▶ _REQUIRED ACTION_
Copy all records verbatim.

▶ _Data entries_
/-- Write host bytes for a drill, through its cache (R209). -/
def State.hostStore (s : State) (d : DrillRef) (x : Drill) (iova : Nat) (bs : List Byte) : State :=
  let pas := s.compPasid x.comp
  let f := ((s.comp? x.comp).map (·.fn)).getD 0
  match s.hostWrite f pas iova bs with
  | none => s
  | some (s, due) =>
    let ln := hostLine pas iova
    let s := s.modCore d.slice fun c => { c with hostLines := erase c.hostLines ln }
    let s := (s.meterOut d.slice 8 bs.length).wakeLine ln
    if due then s.dueCodes f [mkCode 0x10D000F5 f] else s

/-- An atomic group on host memory: the location is read, changed and written in one step (R110, R129): the old values. -/
def State.hostAtomic (s : State) (d : DrillRef) (x : Drill) (g : AtomGroup) (iova : Nat) : State × List DWord :=
  let n := atomBytes g.ty
  let (v, olds) := groupRun g (leNat (readBytes s.mem.host (hostKey (s.compPasid x.comp) iova) n)) g.members
  (((s.hostSend false (s.compPasid x.comp) iova n).meterOut d.slice 8 n).hostStore d x iova (natLe n v), olds)

/-! ## Ordering (R204-R206, R221, R222) -/

/-- Every add-to-line of the drill has been performed (R161, R202). -/
def Drill.addsPerformed (x : Drill) : Bool := x.unperformed.all fun u => decide (iCls u.word ≠ 6)

/-- No access of the drill, and no store of its core that it could have read, is still on its way to its home (R205, R206). -/
def State.allPerformed (s : State) (d : DrillRef) (x : Drill) : Bool :=
  x.unperformed.isEmpty && (s.core d.slice).cache.all fun e => e.2.stores.isEmpty

end Sys2Proof.Machine
end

▶ _RESULT OF THIS EXERCISE_
/-- Write host bytes for a drill, through its cache (R209). -/
def State.hostStore (s : State) (d : DrillRef) (x : Drill) (iova : Nat) (bs : List Byte) : State :=
  let pas := s.compPasid x.comp
  let f := ((s.comp? x.comp).map (·.fn)).getD 0
  match s.hostWrite f pas iova bs with
  | none => s
  | some (s, due) =>
    let ln := hostLine pas iova
    let s := s.modCore d.slice fun c => { c with hostLines := erase c.hostLines ln }
    let s := (s.meterOut d.slice 8 bs.length).wakeLine ln
    if due then s.dueCodes f [mkCode 0x10D000F5 f] else s

/-- An atomic group on host memory: the location is read, changed and written in one step (R110, R129): the old values. -/
def State.hostAtomic (s : State) (d : DrillRef) (x : Drill) (g : AtomGroup) (iova : Nat) : State × List DWord :=
  let n := atomBytes g.ty
  let (v, olds) := groupRun g (leNat (readBytes s.mem.host (hostKey (s.compPasid x.comp) iova) n)) g.members
  (((s.hostSend false (s.compPasid x.comp) iova n).meterOut d.slice 8 n).hostStore d x iova (natLe n v), olds)

/-! ## Ordering (R204-R206, R221, R222) -/

/-- Every add-to-line of the drill has been performed (R161, R202). -/
def Drill.addsPerformed (x : Drill) : Bool := x.unperformed.all fun u => decide (iCls u.word ≠ 6)

/-- No access of the drill, and no store of its core that it could have read, is still on its way to its home (R205, R206). -/
def State.allPerformed (s : State) (d : DrillRef) (x : Drill) : Bool :=
  x.unperformed.isEmpty && (s.core d.slice).cache.all fun e => e.2.stores.isEmpty

end Sys2Proof.Machine
end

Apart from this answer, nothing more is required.